### ASSIGNED TASK
Your answer must be an exact transcription of every entry.

(Data extracted from a collection)
-------

/-- What the engines hold of a command goes. -/
theorem clearWork_bounded (f : Nat) (ts : List Nat) (cmd : Cmd) (st : Nat) (s : State) :
    EntryBounded f ts s (clearWork cmd st s) := by
  have habort : ∀ n, EntryBounded f ts s (abortCore n s) := fun n =>
    ((abortCore_frame n s).mono (by simp)).entryBounded f ts
  have hdrop : ∀ (u : State) (p : Cmd → Bool),
      EntryBounded f ts u { u with hqi := { u.hqi with cmds := u.hqi.cmds.filter p } } :=
    fun u p => entryBounded_cmds f ts _ u
  unfold clearWork
  extract_lets u
  have hu : EntryBounded f ts s u := by
    unfold u
    split
    · split
      · exact habort _
      · exact .refl f ts s
    · exact .refl f ts s
  split
  · exact hu.trans (hdrop u _)
  · exact hu

/-- A command of a ring is neither a sub-command nor served for a peer. -/
theorem ring_ref (r : CmdRef) (h : r.ring < 64) : isSub r = false ∧ isServed r = false ∧ offRing r = false := by
  simp only [isSub, isServed, offRing, decide_eq_false_iff_not]
  omega

theorem endCmd_bounded (ts : List Nat) (r : CmdRef) (st result : Nat) (inl : List Byte) (s : State) (h : r.ring < 64) :
    EntryBounded r.fn ts s (endCmd r st result inl s) := by
  obtain ⟨hsub, hserved, -⟩ := ring_ref r h
  have hctx : ctxNum r.fn r.ring / 64 = r.fn := by unfold ctxNum; omega
  unfold endCmd
  split
  · exact .refl _ _ s
  · next cmd _ =>
    refine (clearWork_bounded r.fn ts cmd st s).trans ?_
    simp only [hsub, hserved, Bool.false_eq_true, if_false]
    split
    · exact commitCompletion_bounded r.fn ts r _ _
    · exact ((entryBounded_cmds r.fn ts _ _).trans (setRing_bounded r.fn ts _ _ _ hctx)).trans
        (pumpChains_bounded r.fn ts _ _ hctx)

theorem endAnyhow_bounded (ts : List Nat) (r : CmdRef) (s : State) (h : r.ring < 64) :
    EntryBounded r.fn ts s (endAnyhow r s) :=
  (drawBytes_bounded r.fn ts 54 s).trans (endCmd_bounded ts r _ _ _ _ h)

theorem disturbTruss_bounded (f : Nat) (s : State) : EntryBounded f (liveTrusses s f) s (disturbTruss f s) := by
  unfold disturbTruss
  refine (drawBytes_bounded f _ 5 s).trans ?_
  dsimp only
  split
  next => exact .refl f _ _
  next hempty =>
    have hmem := getD_mod_mem (liveTrusses s f) (leAt (drawBytes 5 s).1 0 1) fun hnil => hempty (by rw [hnil]; rfl)
    refine ⟨(sameOutside_trusses _ _).mono (by simp), fun _ _ => rfl, rfl, rfl, rfl, fun x hx => ?_⟩
    exact SMap.get_set_ne _ _ _ x _ fun he => hx (he ▸ hmem)

/-- Which trusses of a gable are live depends on the latched image and on the quarantines. -/
theorem liveTrusses_congr (s t : State) (g : Nat) (himg : t.img = s.img) (hsys : t.sys = s.sys) :
    liveTrusses t g = liveTrusses s g := by
  simp only [liveTrusses, trussMaskOf, quarantined, himg, hsys]

/-- Whatever a malformed entry of a ring does, it stays within its gable (R2, R96). -/
theorem malformed_undefined (r : CmdRef) (s : State) (h : r.ring < 64) :
    EntryUndefined r s (.next (malformed r s (takeEntryPacket r s))) := by
  have htake : EntryBounded r.fn (liveTrusses s r.fn) s
      { takeEntryPacket r s with free := (drawBytes 1 s).2.free } :=
    (takeEntryPacket_bounded r.fn _ r s).trans (((sameOutside_free _ _).mono (by simp)).entryBounded r.fn _)
  have hlive : liveTrusses { takeEntryPacket r s with free := (drawBytes 1 s).2.free } r.fn = liveTrusses s r.fn :=
    liveTrusses_congr s _ r.fn (htake.1 .img (by decide)) (htake.1 .sys (by decide))
  suffices hb : EntryBounded r.fn (liveTrusses s r.fn) s (malformed r s (takeEntryPacket r s)) by
    obtain ⟨hs, hr, hf, hd, hp, ht⟩ := hb
    exact ⟨_, rfl, hs, hr, hf, hd, hp, ht⟩
  unfold malformed
  dsimp only
  split
  · exact drawBytes_bounded r.fn _ 1 s
  · exact htake.trans (endAnyhow_bounded _ r _ h)
  · exact htake.trans (entryBounded_cmds r.fn _ _ _)
  · have hdisturb := disturbTruss_bounded r.fn { takeEntryPacket r s with free := (drawBytes 1 s).2.free }
    rw [hlive] at hdisturb
    exact htake.trans (hdisturb.trans (endAnyhow_bounded _ r _ h))

end Sys2Proof.Machine
end

section
/-! PROOFS. The order of the checks of a native command, and its dispatch (R96, R103, R504). -/

namespace Sys2Proof.Machine

/-! ### The order of a native command's checks (R96, R103, R156) -/

section
variable (v : Service) (r : CmdRef) (c : Cmd) (s : State)

/-- The runtime may work on command `r` = `c`, and a truss of its gable is live. -/
def NativeTurn : Prop := runnable s r = some c ∧ (liveTrusses s r.fn).isEmpty = false

variable {r c s}

/-- An entry whose flags are malformed. -/
theorem native_bad (h : NativeTurn r c s) (hbad : c.bad = true) :
    native v r s = .next (malformed r s (takeEntryPacket r s)) := by
  obtain ⟨hrun, hlive⟩ := h
  simp [native, hrun, hlive, hbad]

/-- An entry from a ring, or of another opcode, is no BLOCK of a tenant program. -/
theorem notBlock_of (h : isSub r = false ∨ eOpcode c.entry ≠ blockOpcode) :
    ¬(isSub r = true ∧ eOpcode c.entry = blockOpcode) := by
  rintro ⟨hsub, hop⟩
  rcases h with h | h
  · simp [h] at hsub
  · exact h hop

/-- A tenant opcode waits for an install step. -/
theorem native_held (h : NativeTurn r c s) (hgood : c.bad = false) (hblock : ¬(isSub r = true ∧ eOpcode c.entry = blockOpcode))
    (htenant : 0x8000 ≤ eOpcode c.entry) (hinst : (installWaits s r.fn).isSome = true) : native v r s = .next s := by
  obtain ⟨hrun, hlive⟩ := h
  simp [native, hrun, hlive, hgood, hblock, htenant, hinst]

/-- An opcode outside the service table. -/
theorem native_unsupported (h : NativeTurn r c s) (hgood : c.bad = false)
    (hblock : ¬(isSub r = true ∧ eOpcode c.entry = blockOpcode))
    (hfree : ¬(0x8000 ≤ eOpcode c.entry ∧ (installWaits s r.fn).isSome = true))
    (htable : inTable s r.fn (eOpcode c.entry) = false) :
    native v r s = .next (endCmd r stUnsupported 0 [] (takeEntryPacket r s)) := by
  obtain ⟨hrun, hlive⟩ := h
  simp only [native, hrun, hlive, hgood, hblock, hfree, htable]
  simp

-------

### RESULT OF THIS EXERCISE
/-- What the engines hold of a command goes. -/
theorem clearWork_bounded (f : Nat) (ts : List Nat) (cmd : Cmd) (st : Nat) (s : State) :
    EntryBounded f ts s (clearWork cmd st s) := by
  have habort : ∀ n, EntryBounded f ts s (abortCore n s) := fun n =>
    ((abortCore_frame n s).mono (by simp)).entryBounded f ts
  have hdrop : ∀ (u : State) (p : Cmd → Bool),
      EntryBounded f ts u { u with hqi := { u.hqi with cmds := u.hqi.cmds.filter p } } :=
    fun u p => entryBounded_cmds f ts _ u
  unfold clearWork
  extract_lets u
  have hu : EntryBounded f ts s u := by
    unfold u
    split
    · split
      · exact habort _
      · exact .refl f ts s
    · exact .refl f ts s
  split
  · exact hu.trans (hdrop u _)
  · exact hu

/-- A command of a ring is neither a sub-command nor served for a peer. -/
theorem ring_ref (r : CmdRef) (h : r.ring < 64) : isSub r = false ∧ isServed r = false ∧ offRing r = false := by
  simp only [isSub, isServed, offRing, decide_eq_false_iff_not]
  omega

theorem endCmd_bounded (ts : List Nat) (r : CmdRef) (st result : Nat) (inl : List Byte) (s : State) (h : r.ring < 64) :
    EntryBounded r.fn ts s (endCmd r st result inl s) := by
  obtain ⟨hsub, hserved, -⟩ := ring_ref r h
  have hctx : ctxNum r.fn r.ring / 64 = r.fn := by unfold ctxNum; omega
  unfold endCmd
  split
  · exact .refl _ _ s
  · next cmd _ =>
    refine (clearWork_bounded r.fn ts cmd st s).trans ?_
    simp only [hsub, hserved, Bool.false_eq_true, if_false]
    split
    · exact commitCompletion_bounded r.fn ts r _ _
    · exact ((entryBounded_cmds r.fn ts _ _).trans (setRing_bounded r.fn ts _ _ _ hctx)).trans
        (pumpChains_bounded r.fn ts _ _ hctx)

theorem endAnyhow_bounded (ts : List Nat) (r : CmdRef) (s : State) (h : r.ring < 64) :
    EntryBounded r.fn ts s (endAnyhow r s) :=
  (drawBytes_bounded r.fn ts 54 s).trans (endCmd_bounded ts r _ _ _ _ h)

theorem disturbTruss_bounded (f : Nat) (s : State) : EntryBounded f (liveTrusses s f) s (disturbTruss f s) := by
  unfold disturbTruss
  refine (drawBytes_bounded f _ 5 s).trans ?_
  dsimp only
  split
  next => exact .refl f _ _
  next hempty =>
    have hmem := getD_mod_mem (liveTrusses s f) (leAt (drawBytes 5 s).1 0 1) fun hnil => hempty (by rw [hnil]; rfl)
    refine ⟨(sameOutside_trusses _ _).mono (by simp), fun _ _ => rfl, rfl, rfl, rfl, fun x hx => ?_⟩
    exact SMap.get_set_ne _ _ _ x _ fun he => hx (he ▸ hmem)

/-- Which trusses of a gable are live depends on the latched image and on the quarantines. -/
theorem liveTrusses_congr (s t : State) (g : Nat) (himg : t.img = s.img) (hsys : t.sys = s.sys) :
    liveTrusses t g = liveTrusses s g := by
  simp only [liveTrusses, trussMaskOf, quarantined, himg, hsys]

/-- Whatever a malformed entry of a ring does, it stays within its gable (R2, R96). -/
theorem malformed_undefined (r : CmdRef) (s : State) (h : r.ring < 64) :
    EntryUndefined r s (.next (malformed r s (takeEntryPacket r s))) := by
  have htake : EntryBounded r.fn (liveTrusses s r.fn) s
      { takeEntryPacket r s with free := (drawBytes 1 s).2.free } :=
    (takeEntryPacket_bounded r.fn _ r s).trans (((sameOutside_free _ _).mono (by simp)).entryBounded r.fn _)
  have hlive : liveTrusses { takeEntryPacket r s with free := (drawBytes 1 s).2.free } r.fn = liveTrusses s r.fn :=
    liveTrusses_congr s _ r.fn (htake.1 .img (by decide)) (htake.1 .sys (by decide))
  suffices hb : EntryBounded r.fn (liveTrusses s r.fn) s (malformed r s (takeEntryPacket r s)) by
    obtain ⟨hs, hr, hf, hd, hp, ht⟩ := hb
    exact ⟨_, rfl, hs, hr, hf, hd, hp, ht⟩
  unfold malformed
  dsimp only
  split
  · exact drawBytes_bounded r.fn _ 1 s
  · exact htake.trans (endAnyhow_bounded _ r _ h)
  · exact htake.trans (entryBounded_cmds r.fn _ _ _)
  · have hdisturb := disturbTruss_bounded r.fn { takeEntryPacket r s with free := (drawBytes 1 s).2.free }
    rw [hlive] at hdisturb
    exact htake.trans (hdisturb.trans (endAnyhow_bounded _ r _ h))

end Sys2Proof.Machine
end

section
/-! PROOFS. The order of the checks of a native command, and its dispatch (R96, R103, R504). -/

namespace Sys2Proof.Machine

/-! ### The order of a native command's checks (R96, R103, R156) -/

section
variable (v : Service) (r : CmdRef) (c : Cmd) (s : State)

/-- The runtime may work on command `r` = `c`, and a truss of its gable is live. -/
def NativeTurn : Prop := runnable s r = some c ∧ (liveTrusses s r.fn).isEmpty = false

variable {r c s}

/-- An entry whose flags are malformed. -/
theorem native_bad (h : NativeTurn r c s) (hbad : c.bad = true) :
    native v r s = .next (malformed r s (takeEntryPacket r s)) := by
  obtain ⟨hrun, hlive⟩ := h
  simp [native, hrun, hlive, hbad]

/-- An entry from a ring, or of another opcode, is no BLOCK of a tenant program. -/
theorem notBlock_of (h : isSub r = false ∨ eOpcode c.entry ≠ blockOpcode) :
    ¬(isSub r = true ∧ eOpcode c.entry = blockOpcode) := by
  rintro ⟨hsub, hop⟩
  rcases h with h | h
  · simp [h] at hsub
  · exact h hop

/-- A tenant opcode waits for an install step. -/
theorem native_held (h : NativeTurn r c s) (hgood : c.bad = false) (hblock : ¬(isSub r = true ∧ eOpcode c.entry = blockOpcode))
    (htenant : 0x8000 ≤ eOpcode c.entry) (hinst : (installWaits s r.fn).isSome = true) : native v r s = .next s := by
  obtain ⟨hrun, hlive⟩ := h
  simp [native, hrun, hlive, hgood, hblock, htenant, hinst]

/-- An opcode outside the service table. -/
theorem native_unsupported (h : NativeTurn r c s) (hgood : c.bad = false)
    (hblock : ¬(isSub r = true ∧ eOpcode c.entry = blockOpcode))
    (hfree : ¬(0x8000 ≤ eOpcode c.entry ∧ (installWaits s r.fn).isSome = true))
    (htable : inTable s r.fn (eOpcode c.entry) = false) :
    native v r s = .next (endCmd r stUnsupported 0 [] (takeEntryPacket r s)) := by
  obtain ⟨hrun, hlive⟩ := h
  simp only [native, hrun, hlive, hgood, hblock, hfree, htable]
  simp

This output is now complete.